Extracted records:
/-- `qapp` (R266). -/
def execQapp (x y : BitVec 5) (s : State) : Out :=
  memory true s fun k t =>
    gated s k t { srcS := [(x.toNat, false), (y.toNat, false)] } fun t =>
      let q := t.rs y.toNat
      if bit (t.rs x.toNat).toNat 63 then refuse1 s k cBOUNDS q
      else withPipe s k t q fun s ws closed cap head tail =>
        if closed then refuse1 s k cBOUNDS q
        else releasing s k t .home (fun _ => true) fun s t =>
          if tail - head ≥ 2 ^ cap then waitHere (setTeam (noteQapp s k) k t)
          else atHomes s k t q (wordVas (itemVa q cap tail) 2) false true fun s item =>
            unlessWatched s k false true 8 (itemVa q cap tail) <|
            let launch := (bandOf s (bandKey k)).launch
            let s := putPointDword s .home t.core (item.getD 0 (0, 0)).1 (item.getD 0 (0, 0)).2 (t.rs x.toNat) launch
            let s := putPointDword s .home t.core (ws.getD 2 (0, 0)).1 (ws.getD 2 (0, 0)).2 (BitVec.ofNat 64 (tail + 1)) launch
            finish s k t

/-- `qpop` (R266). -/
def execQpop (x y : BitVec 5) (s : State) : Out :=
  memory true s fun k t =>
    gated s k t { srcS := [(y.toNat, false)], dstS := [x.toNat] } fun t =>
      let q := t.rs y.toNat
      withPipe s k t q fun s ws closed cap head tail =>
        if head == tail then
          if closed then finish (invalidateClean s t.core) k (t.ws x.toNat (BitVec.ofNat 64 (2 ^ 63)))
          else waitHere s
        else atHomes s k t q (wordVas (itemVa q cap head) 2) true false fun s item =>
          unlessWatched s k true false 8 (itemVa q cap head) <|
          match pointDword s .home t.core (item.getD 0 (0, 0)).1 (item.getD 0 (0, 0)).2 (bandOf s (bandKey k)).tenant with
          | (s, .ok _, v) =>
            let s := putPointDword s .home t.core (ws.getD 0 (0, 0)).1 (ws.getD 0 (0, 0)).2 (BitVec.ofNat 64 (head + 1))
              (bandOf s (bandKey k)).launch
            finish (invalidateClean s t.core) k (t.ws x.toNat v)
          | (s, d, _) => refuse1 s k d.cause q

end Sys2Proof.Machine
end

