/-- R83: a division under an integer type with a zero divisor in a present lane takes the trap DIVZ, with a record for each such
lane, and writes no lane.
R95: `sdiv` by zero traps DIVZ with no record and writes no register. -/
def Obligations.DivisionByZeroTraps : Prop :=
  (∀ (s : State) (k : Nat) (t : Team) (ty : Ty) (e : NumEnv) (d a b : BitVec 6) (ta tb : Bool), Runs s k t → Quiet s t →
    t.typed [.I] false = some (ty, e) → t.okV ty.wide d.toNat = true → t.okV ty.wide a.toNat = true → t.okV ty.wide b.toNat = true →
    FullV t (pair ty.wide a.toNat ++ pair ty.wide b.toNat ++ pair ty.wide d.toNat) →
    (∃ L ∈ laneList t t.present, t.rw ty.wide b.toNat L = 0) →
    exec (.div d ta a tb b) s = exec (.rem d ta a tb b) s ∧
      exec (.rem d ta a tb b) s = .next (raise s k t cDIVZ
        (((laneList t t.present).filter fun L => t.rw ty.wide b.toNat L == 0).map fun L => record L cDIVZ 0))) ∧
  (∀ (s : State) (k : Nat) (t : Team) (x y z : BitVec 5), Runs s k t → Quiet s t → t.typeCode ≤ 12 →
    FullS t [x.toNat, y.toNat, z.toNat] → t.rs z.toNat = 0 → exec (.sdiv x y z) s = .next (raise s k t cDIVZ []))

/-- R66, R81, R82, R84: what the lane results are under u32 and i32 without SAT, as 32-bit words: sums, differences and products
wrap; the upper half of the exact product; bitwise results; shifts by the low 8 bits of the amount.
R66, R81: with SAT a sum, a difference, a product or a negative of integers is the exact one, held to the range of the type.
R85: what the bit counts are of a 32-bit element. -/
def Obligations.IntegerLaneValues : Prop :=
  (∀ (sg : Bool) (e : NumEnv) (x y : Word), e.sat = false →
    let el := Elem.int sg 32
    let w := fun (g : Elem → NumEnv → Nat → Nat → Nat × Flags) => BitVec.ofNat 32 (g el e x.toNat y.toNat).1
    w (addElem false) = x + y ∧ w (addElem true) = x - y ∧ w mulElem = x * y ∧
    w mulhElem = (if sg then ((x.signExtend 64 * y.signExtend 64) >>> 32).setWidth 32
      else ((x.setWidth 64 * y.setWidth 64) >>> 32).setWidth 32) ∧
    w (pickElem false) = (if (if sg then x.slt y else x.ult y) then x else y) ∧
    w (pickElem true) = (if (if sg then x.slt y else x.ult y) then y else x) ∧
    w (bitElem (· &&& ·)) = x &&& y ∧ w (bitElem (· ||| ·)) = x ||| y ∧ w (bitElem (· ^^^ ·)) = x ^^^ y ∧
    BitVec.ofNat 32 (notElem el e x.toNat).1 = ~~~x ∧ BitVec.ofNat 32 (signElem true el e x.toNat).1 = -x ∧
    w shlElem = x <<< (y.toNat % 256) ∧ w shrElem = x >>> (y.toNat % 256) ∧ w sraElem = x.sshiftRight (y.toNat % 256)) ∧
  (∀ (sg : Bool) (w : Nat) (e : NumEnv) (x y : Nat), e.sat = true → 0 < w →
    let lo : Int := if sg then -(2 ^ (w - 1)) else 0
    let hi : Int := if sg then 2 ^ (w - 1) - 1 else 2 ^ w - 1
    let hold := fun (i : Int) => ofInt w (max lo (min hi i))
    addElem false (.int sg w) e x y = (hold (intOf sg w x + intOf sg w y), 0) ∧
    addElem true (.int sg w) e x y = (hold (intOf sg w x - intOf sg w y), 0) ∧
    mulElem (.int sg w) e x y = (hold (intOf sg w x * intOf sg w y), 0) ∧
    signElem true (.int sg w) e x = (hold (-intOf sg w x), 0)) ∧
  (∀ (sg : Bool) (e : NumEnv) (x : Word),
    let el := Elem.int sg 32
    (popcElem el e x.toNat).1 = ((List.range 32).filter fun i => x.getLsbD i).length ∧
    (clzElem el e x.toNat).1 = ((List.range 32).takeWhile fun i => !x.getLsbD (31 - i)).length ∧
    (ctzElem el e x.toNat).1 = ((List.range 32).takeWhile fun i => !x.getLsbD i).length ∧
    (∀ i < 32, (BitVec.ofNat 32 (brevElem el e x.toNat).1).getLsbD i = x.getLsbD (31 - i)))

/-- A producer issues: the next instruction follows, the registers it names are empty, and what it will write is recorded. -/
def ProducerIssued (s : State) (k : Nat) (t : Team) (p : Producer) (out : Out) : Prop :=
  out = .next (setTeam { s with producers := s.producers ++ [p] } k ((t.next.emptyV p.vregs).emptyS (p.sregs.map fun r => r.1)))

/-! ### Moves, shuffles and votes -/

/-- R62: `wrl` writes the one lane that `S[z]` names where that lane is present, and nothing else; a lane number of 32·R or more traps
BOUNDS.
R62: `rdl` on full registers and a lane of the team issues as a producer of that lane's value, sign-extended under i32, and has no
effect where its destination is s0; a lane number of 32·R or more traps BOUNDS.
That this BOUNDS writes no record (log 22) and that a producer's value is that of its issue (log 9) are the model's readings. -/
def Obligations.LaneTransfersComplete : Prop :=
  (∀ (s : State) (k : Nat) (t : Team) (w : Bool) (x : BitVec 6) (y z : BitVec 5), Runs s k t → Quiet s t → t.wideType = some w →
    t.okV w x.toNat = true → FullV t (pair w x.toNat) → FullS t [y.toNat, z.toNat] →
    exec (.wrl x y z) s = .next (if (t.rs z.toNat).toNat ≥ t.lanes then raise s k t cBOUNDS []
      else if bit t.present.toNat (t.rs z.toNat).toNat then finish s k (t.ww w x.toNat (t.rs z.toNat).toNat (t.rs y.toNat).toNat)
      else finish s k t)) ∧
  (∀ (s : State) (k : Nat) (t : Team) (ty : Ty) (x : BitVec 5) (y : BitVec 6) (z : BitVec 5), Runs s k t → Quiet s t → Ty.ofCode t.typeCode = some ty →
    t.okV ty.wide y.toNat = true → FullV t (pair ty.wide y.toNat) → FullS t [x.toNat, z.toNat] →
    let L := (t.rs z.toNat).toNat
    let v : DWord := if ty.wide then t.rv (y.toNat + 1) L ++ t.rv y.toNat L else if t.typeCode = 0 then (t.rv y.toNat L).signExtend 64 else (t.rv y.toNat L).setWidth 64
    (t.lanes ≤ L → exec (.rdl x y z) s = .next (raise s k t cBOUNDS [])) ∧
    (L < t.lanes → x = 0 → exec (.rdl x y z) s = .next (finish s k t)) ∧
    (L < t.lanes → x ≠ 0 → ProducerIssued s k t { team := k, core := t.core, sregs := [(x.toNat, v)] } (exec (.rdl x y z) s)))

REQUIRED ACTION:
Within the data above, the span starting at the line containing "(∃ L ∈ laneList" and ending at the line containing "def Obligations.IntegerLaneValues : Prop" is to be retyped exactly, with no other lines.

RESULT FOR THIS EXERCISE:
    (∃ L ∈ laneList t t.present, t.rw ty.wide b.toNat L = 0) →
    exec (.div d ta a tb b) s = exec (.rem d ta a tb b) s ∧
      exec (.rem d ta a tb b) s = .next (raise s k t cDIVZ
        (((laneList t t.present).filter fun L => t.rw ty.wide b.toNat L == 0).map fun L => record L cDIVZ 0))) ∧
  (∀ (s : State) (k : Nat) (t : Team) (x y z : BitVec 5), Runs s k t → Quiet s t → t.typeCode ≤ 12 →
    FullS t [x.toNat, y.toNat, z.toNat] → t.rs z.toNat = 0 → exec (.sdiv x y z) s = .next (raise s k t cDIVZ []))

/-- R66, R81, R82, R84: what the lane results are under u32 and i32 without SAT, as 32-bit words: sums, differences and products
wrap; the upper half of the exact product; bitwise results; shifts by the low 8 bits of the amount.
R66, R81: with SAT a sum, a difference, a product or a negative of integers is the exact one, held to the range of the type.
R85: what the bit counts are of a 32-bit element. -/
def Obligations.IntegerLaneValues : Prop :=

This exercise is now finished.